**Activity:** Wherever the line with "def DtcInfo.stepBoth (i" sits in the listing below, transcribe from it up to and including the line with "(j, decide (j.cra = 0))", exactly, and leave the remaining lines out.
[[ Task inputs, beginning ]]
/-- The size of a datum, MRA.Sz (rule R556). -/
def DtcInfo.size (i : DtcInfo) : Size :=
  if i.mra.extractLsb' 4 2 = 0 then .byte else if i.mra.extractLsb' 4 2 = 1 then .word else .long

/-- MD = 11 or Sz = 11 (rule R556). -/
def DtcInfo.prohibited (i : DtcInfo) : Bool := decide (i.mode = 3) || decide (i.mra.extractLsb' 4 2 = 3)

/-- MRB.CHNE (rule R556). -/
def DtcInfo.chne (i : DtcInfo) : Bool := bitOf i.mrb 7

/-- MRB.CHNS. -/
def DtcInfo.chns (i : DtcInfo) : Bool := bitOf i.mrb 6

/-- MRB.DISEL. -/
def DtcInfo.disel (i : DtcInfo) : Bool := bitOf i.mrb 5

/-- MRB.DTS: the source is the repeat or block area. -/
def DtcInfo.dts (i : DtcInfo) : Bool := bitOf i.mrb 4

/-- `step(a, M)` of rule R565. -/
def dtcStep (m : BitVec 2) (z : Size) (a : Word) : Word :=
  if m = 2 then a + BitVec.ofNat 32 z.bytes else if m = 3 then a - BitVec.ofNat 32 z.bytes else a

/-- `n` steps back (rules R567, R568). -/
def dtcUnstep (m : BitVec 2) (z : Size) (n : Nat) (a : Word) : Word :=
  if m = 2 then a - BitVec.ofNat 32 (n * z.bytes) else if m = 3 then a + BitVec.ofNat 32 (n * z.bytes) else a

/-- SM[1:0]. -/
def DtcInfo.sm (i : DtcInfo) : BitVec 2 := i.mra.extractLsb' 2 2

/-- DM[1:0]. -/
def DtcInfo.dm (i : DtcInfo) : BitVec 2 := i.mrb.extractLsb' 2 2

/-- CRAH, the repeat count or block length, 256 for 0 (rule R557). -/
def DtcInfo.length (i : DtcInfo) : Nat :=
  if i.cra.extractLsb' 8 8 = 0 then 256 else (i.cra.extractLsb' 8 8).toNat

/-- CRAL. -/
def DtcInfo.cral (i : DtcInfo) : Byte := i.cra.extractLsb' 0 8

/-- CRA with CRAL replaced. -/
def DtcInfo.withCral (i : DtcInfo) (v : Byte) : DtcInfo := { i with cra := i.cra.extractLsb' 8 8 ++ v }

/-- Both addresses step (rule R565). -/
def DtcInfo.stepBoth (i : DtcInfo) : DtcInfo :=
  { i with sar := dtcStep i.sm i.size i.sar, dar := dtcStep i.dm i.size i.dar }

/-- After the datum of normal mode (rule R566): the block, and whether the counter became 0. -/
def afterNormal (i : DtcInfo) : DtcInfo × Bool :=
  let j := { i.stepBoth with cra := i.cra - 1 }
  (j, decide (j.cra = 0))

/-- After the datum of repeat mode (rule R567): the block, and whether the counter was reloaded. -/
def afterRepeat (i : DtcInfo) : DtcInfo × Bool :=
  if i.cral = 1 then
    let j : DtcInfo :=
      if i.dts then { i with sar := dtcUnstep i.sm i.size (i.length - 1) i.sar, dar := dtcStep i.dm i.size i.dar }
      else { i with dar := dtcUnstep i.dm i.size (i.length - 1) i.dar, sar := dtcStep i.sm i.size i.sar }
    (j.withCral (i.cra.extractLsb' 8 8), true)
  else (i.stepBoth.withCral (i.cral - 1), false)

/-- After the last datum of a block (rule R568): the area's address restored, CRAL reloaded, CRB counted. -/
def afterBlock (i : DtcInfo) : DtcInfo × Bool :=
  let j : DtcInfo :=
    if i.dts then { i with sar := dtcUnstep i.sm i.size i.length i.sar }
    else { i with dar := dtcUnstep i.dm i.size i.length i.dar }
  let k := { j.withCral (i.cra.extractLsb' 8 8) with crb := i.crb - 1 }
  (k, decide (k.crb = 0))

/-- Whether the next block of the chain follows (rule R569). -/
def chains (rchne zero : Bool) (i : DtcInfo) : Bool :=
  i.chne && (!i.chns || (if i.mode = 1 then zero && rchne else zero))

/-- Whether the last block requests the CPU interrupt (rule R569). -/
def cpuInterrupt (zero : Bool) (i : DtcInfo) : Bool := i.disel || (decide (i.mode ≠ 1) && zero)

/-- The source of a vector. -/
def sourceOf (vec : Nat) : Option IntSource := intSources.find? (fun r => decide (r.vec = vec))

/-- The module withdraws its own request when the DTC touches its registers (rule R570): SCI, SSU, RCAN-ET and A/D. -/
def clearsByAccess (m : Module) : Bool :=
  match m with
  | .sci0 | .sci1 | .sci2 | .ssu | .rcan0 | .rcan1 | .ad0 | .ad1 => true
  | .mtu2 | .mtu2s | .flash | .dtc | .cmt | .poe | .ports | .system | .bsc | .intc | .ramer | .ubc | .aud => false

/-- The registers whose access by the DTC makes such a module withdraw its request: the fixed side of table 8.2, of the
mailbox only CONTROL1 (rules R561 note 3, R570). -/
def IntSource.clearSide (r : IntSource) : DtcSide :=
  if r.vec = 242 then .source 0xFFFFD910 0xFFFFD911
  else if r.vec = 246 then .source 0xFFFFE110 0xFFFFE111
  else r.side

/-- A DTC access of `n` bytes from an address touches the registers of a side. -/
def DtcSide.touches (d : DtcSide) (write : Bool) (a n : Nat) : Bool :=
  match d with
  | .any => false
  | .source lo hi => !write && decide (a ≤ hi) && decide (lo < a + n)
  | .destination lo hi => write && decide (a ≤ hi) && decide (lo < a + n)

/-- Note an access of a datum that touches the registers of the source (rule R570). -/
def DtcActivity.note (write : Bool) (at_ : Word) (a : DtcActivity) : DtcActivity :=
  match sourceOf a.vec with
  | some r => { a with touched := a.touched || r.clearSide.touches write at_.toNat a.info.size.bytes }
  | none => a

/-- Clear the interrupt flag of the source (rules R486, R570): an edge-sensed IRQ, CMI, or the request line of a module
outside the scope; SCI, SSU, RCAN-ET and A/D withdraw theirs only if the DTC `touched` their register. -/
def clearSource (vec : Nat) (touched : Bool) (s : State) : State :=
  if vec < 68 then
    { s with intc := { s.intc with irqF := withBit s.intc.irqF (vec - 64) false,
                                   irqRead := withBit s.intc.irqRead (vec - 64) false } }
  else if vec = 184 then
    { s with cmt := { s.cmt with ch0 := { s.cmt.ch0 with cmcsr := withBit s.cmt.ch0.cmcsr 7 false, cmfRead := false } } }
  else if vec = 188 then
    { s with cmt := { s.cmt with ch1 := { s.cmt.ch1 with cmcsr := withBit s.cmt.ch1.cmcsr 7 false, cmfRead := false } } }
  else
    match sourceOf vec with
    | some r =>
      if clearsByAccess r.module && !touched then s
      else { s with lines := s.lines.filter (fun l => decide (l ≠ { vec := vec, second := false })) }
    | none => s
[[ Task inputs, end ]]
**Finished exercise:**
def DtcInfo.stepBoth (i : DtcInfo) : DtcInfo :=
  { i with sar := dtcStep i.sm i.size i.sar, dar := dtcStep i.dm i.size i.dar }

/-- After the datum of normal mode (rule R566): the block, and whether the counter became 0. -/
def afterNormal (i : DtcInfo) : DtcInfo × Bool :=
  let j := { i.stepBoth with cra := i.cra - 1 }
  (j, decide (j.cra = 0))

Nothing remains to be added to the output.